■ **Work to be completed**
Among the entries that follow, find every line with the word "total" and list it.

Items listed in a dataset
/-! Chunks by position. -/

/-- Byte number `p` of a slice, counted from its least-significant end. -/
def sliceByte (src : List Byte) (e : Endian) (p : Nat) : Byte :=
  match e with
  | .be => src.getD (src.length - 1 - p) 0
  | .le => src.getD p 0

theorem sliceByte_be {src : List Byte} {p : Nat} (h : p < src.length) :
    sliceByte src .be p = sliceByte src.reverse .le p :=
  (congrFun (List.getD_reverse p h) 0).symm

section Chunks

variable (c : Config) (src : List Byte) (e : Endian) (pad : Byte)

theorem padLength_lt (len : Nat) : padLength c len < c.bytes := by
  have hpos := c.bytes_pos
  unfold padLength
  split <;> omega

/-- The number of chunks is the length over `BYTES`, rounded up (R51). -/
theorem length_chunkDigits_eq_ceil :
    (chunkDigits c src e pad).length = (src.length + (c.bytes - 1)) / c.bytes := by
  have hmul := length_chunkDigits_mul c src e pad
  have hpad := padLength_lt c src.length
  refine (Nat.div_eq_of_lt_le ?_ ?_).symm
  · omega
  · rw [Nat.succ_mul]
    omega

/-- The chunks fit the value exactly when the bytes do. -/
theorem length_chunkDigits_le_iff : (chunkDigits c src e pad).length ≤ c.n ↔ src.length ≤ c.total := by
  rw [length_chunkDigits_eq_ceil, ← Nat.lt_succ_iff, Nat.div_lt_iff_lt_mul c.bytes_pos, Nat.succ_mul, ← Config.total]
  have hpos := c.bytes_pos
  omega

end Chunks

/-- The bytes of a digit list are those of any byte list with the same number. -/
theorem byteAt_of_getElem?_digits {c : Config} {ds : List (Digit c)} {l : List Byte} (hl : digitsNat c ds = leNat l)
    {i k : Nat} {d : Digit c} (h : ds[i]? = some d) (hk : k < c.bytes) : byteAt d k = l.getD (i * c.bytes + k) 0 := by
  apply BitVec.eq_of_toNat_eq
  have hpow : 256 ^ c.bytes = 256 ^ k * 256 ^ (c.bytes - k) := by rw [← Nat.pow_add, Nat.add_sub_cancel' hk.le]
  have hdvd : (256 : Nat) ∣ 256 ^ (c.bytes - k) := dvd_pow_self _ (by omega)
  rw [byteAt_toNat, toNat_of_getElem?_digits c h, hl, ← leNat_div_mod, c.two_pow_w, ← Nat.pow_mul, Nat.pow_add,
    ← Nat.div_div_eq_div_mul, Nat.mul_comm i, hpow, Nat.mod_mul_right_div_self, Nat.mod_mod_of_dvd _ hdvd]

section Chunks

variable (c : Config) (src : List Byte) (pad : Byte) {i k : Nat} {d : Digit c}

theorem byteAt_chunkDigits_le (h : (chunkDigits c src .le pad)[i]? = some d) (hk : k < c.bytes) :
    byteAt d k = if i * c.bytes + k < src.length then sliceByte src .le (i * c.bytes + k) else pad := by
  have hmul := length_chunkDigits_mul c src .le pad
  have hi : (i + 1) * c.bytes ≤ (chunkDigits c src .le pad).length * c.bytes :=
    Nat.mul_le_mul_right _ (List.getElem?_eq_some_iff.1 h).1
  rw [Nat.succ_mul, hmul] at hi
  rw [byteAt_of_getElem?_digits (digitsNat_chunkDigits_le c src pad) h hk]
  split
  · next hlt => exact List.getD_append _ _ _ _ hlt
  · next hge =>
    rw [List.getD_append_right _ _ _ _ (Nat.not_lt.1 hge), List.getD_replicate]
    omega
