-- ==== Sys2Proof/Machine/System.lean ====
section
/-! DEFINITION. The system family: `RDCAP` alone (43_system.md R108). -/

namespace Sys2Proof.Machine

/-- `RDCAP` (43_system.md R109). -/
def execRdcap (s : State) : Host.Outcome State Fault Refusal :=
  .next (s.respond .ok (capability s.hasAccel))

end Sys2Proof.Machine
end

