-- ==== Sys2Proof/Laws/Step.lean ====
section
/-! SUPPORT. Everything a command and a step can do, said once. -/

namespace Sys2Proof.Machine

/-- Writing a batch register and answering `OK`. -/
theorem writesBatch_setBatch (s : State) (rd : BReg) (X : Batch) :
    WritesBatch s (s.setBatch rd X).respondOk rd X :=
  ⟨by simp, rfl, fun _ h => by simp [h], fun _ => rfl, rfl, rfl, rfl⟩

/-- Writing a matrix register and answering `OK`. -/
theorem writesMatrix_setMatrix (s : State) (rd : MReg) (A : BitMatrix) :
    WritesMatrix s (s.setMatrix rd A).respondOk rd A :=
  ⟨by simp, rfl, fun _ h => by simp [h], fun _ => rfl, rfl, rfl, rfl⟩

/-- Answering and nothing else. -/
theorem onlyAnswers_respond (s : State) (st : Status) (v : Word) :
    OnlyAnswers s (s.respond st v) st v :=
  ⟨rfl, fun _ => rfl, fun _ => rfl, rfl, rfl, rfl⟩

/-- What a command can do: it writes one batch register, or one matrix register, or only answers,
and an error answer carries no word. -/
def Effect (s t : State) : Prop :=
  (∃ rd X, WritesBatch s t rd X) ∨ (∃ rd A, WritesMatrix s t rd A) ∨
    ∃ st v, OnlyAnswers s t st v ∧ (st ≠ .ok → v = 0)

/-- Every command, in every state, answers a next state with one of the three effects. -/
theorem exec_effect (i : Instr) (s : State) : ∃ t, exec i s = .next t ∧ Effect s t := by
  have wb : ∀ rd X, Effect s (s.setBatch rd X).respondOk := fun rd X =>
    .inl ⟨rd, X, writesBatch_setBatch s rd X⟩
  have wm : ∀ rd A, Effect s (s.setMatrix rd A).respondOk := fun rd A =>
    .inr (.inl ⟨rd, A, writesMatrix_setMatrix s rd A⟩)
  have ok : ∀ v, Effect s (s.respond .ok v) := fun v =>
    .inr (.inr ⟨.ok, v, onlyAnswers_respond s .ok v, fun h => absurd rfl h⟩)
  have er : ∀ st, Effect s (s.respondError st) := fun st =>
    .inr (.inr ⟨st, 0, onlyAnswers_respond s st 0, fun _ => rfl⟩)
  cases i with
  | add rd rs1 rs2 => exact ⟨_, rfl, wb _ _⟩
  | adds rd rs1 x => exact ⟨_, rfl, wb _ _⟩
  | modp2 rd rs1 k =>
    by_cases h : k ≤ 64
    · exact ⟨_, execModp2_of_le rd rs1 h s, wb _ _⟩
    · exact ⟨_, execModp2_of_gt rd rs1 (by omega) s, er _⟩
  | reduce rd rs1 x => exact ⟨_, rfl, wb _ _⟩
  | trns rd rs1 => exact ⟨_, rfl, wm _ _⟩
  | trna rd rs1 =>
    cases h : s.hasAccel
    · exact ⟨_, execTrna_of_not_accel rd rs1 h, er _⟩
    · exact ⟨_, execTrna_of_accel rd rs1 h, wm _ _⟩
  | ldm rd i v => exact ⟨_, rfl, wm _ _⟩
  | stm rs1 i => exact ⟨_, rfl, ok _⟩
  | ldp rd i l v => exact ⟨_, rfl, wb _ _⟩
  | stp rs1 i l => exact ⟨_, rfl, ok _⟩
  | putl rd l rs1 => exact ⟨_, rfl, wb _ _⟩
  | getl rd rs1 l => exact ⟨_, rfl, wm _ _⟩
  | rdcap => exact ⟨_, rfl, ok _⟩

/-- With nothing to do, a step is idle. -/
theorem step_of_idle {s : State} (h : s.inputs = []) : step s = .next s := by
  simp [step, State.nextInput, h]

/-- A step on a reset event. -/
theorem step_of_reset {s : State} {rest : List Input} (h : s.inputs = .reset :: rest) :
    step s = .next { s with inputs := rest }.coldReset := by
  simp [step, State.nextInput, h]

/-- A step on a request that is a legal word. -/
theorem step_of_ok {s : State} {q : Request} {rest : List Input} {i : Instr}
    (h : s.inputs = .request q :: rest) (hd : decode q = .ok i) :
    step s = exec i { s with inputs := rest } := by
  simp [step, State.nextInput, h, hd]

/-- A step on a request that is no legal word. -/
theorem step_of_error {s : State} {q : Request} {rest : List Input} {e : DecodeError}
    (h : s.inputs = .request q :: rest) (hd : decode q = .error e) :
    step s = .next ({ s with inputs := rest }.rejectWord e) := by
  simp [step, State.nextInput, h, hd]

/-- What a step can do: stay idle, reset, or take the oldest request and have one command's
effect. -/
theorem step_effect {s t : State} (h : step s = .next t) :
    (s.inputs = [] ∧ t = s) ∨
    (∃ rest, s.inputs = .reset :: rest ∧ t = { s with inputs := rest }.coldReset) ∨
    (∃ q rest, s.inputs = .request q :: rest ∧ Effect { s with inputs := rest } t) := by
  cases hi : s.inputs with
  | nil =>
    rw [step_of_idle hi] at h
    cases h
    exact .inl ⟨rfl, rfl⟩
  | cons a rest =>
    cases a with
    | reset =>
      rw [step_of_reset hi] at h
      cases h
      exact .inr (.inl ⟨rest, rfl, rfl⟩)
    | request q =>
      refine .inr (.inr ⟨q, rest, rfl, ?_⟩)
      cases hd : decode q with
      | error e =>
        rw [step_of_error hi hd] at h
        cases h
        exact .inr (.inr ⟨_, 0, onlyAnswers_respond _ .errIllegal 0, fun _ => rfl⟩)
      | ok i =>
        rw [step_of_ok hi hd] at h
        obtain ⟨u, hu, he⟩ := exec_effect i { s with inputs := rest }
        rw [h] at hu
        cases hu
        exact he

/-- Whatever a command does, it answers once, leaves the rest alone, and as an error changes
nothing. -/
theorem effect_answers {s t : State} (h : Effect s t) : ∃ st v, Answers s t st v ∧ SameRest s t ∧
    (st ≠ .ok → v = 0 ∧ SameBatches s t ∧ SameMatrices s t) := by
  rcases h with ⟨_, _, _, ha, _, _, hr⟩ | ⟨_, _, _, ha, _, _, hr⟩ | ⟨_, _, ⟨ha, hb, hm, hr⟩, hz⟩
  · exact ⟨_, _, ha, hr, fun h => absurd rfl h⟩
  · exact ⟨_, _, ha, hr, fun h => absurd rfl h⟩
  · exact ⟨_, _, ha, hr, fun h => ⟨hz h, hb, hm⟩⟩

/-- No command looks at what the host will do later. -/
theorem exec_with_inputs (i : Instr) {s t : State} (l : List Input) (h : exec i s = .next t) :
    exec i { s with inputs := l } = .next { t with inputs := l } := by
  cases i with
  | modp2 rd rs1 k =>
    simp only [exec] at h ⊢
    by_cases hk : k ≤ 64
    · rw [execModp2_of_le _ _ hk] at h ⊢
      cases h
      rfl
    · rw [execModp2_of_gt _ _ (by omega)] at h ⊢
      cases h
      rfl
  | trna rd rs1 =>
    simp only [exec] at h ⊢
    by_cases ha : s.hasAccel = true
    · rw [execTrna_of_accel _ _ ha] at h
      rw [execTrna_of_accel _ _ (by exact ha)]
      cases h
      rfl
    · rw [execTrna_of_not_accel _ _ (by simpa using ha)] at h
      rw [execTrna_of_not_accel _ _ (by simpa using ha)]
      cases h
      rfl
  | _ =>
    cases h
    rfl

/-- One step of a run. -/
theorem core_run_succ (k : Nat) {s t : State} (h : step s = .next t) :
    core.run (k + 1) s = core.run k t := by
  have h' : core.step s = .next t := h
  simp [Host.Core.run, h']

end Sys2Proof.Machine
end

■ **Response below**
theorem length_chunkDigits_le_iff : (chunkDigits c src e pad).length ≤ c.n ↔ src.length ≤ c.total := by
  rw [length_chunkDigits_eq_ceil, ← Nat.lt_succ_iff, Nat.div_lt_iff_lt_mul c.bytes_pos, Nat.succ_mul, ← Config.total]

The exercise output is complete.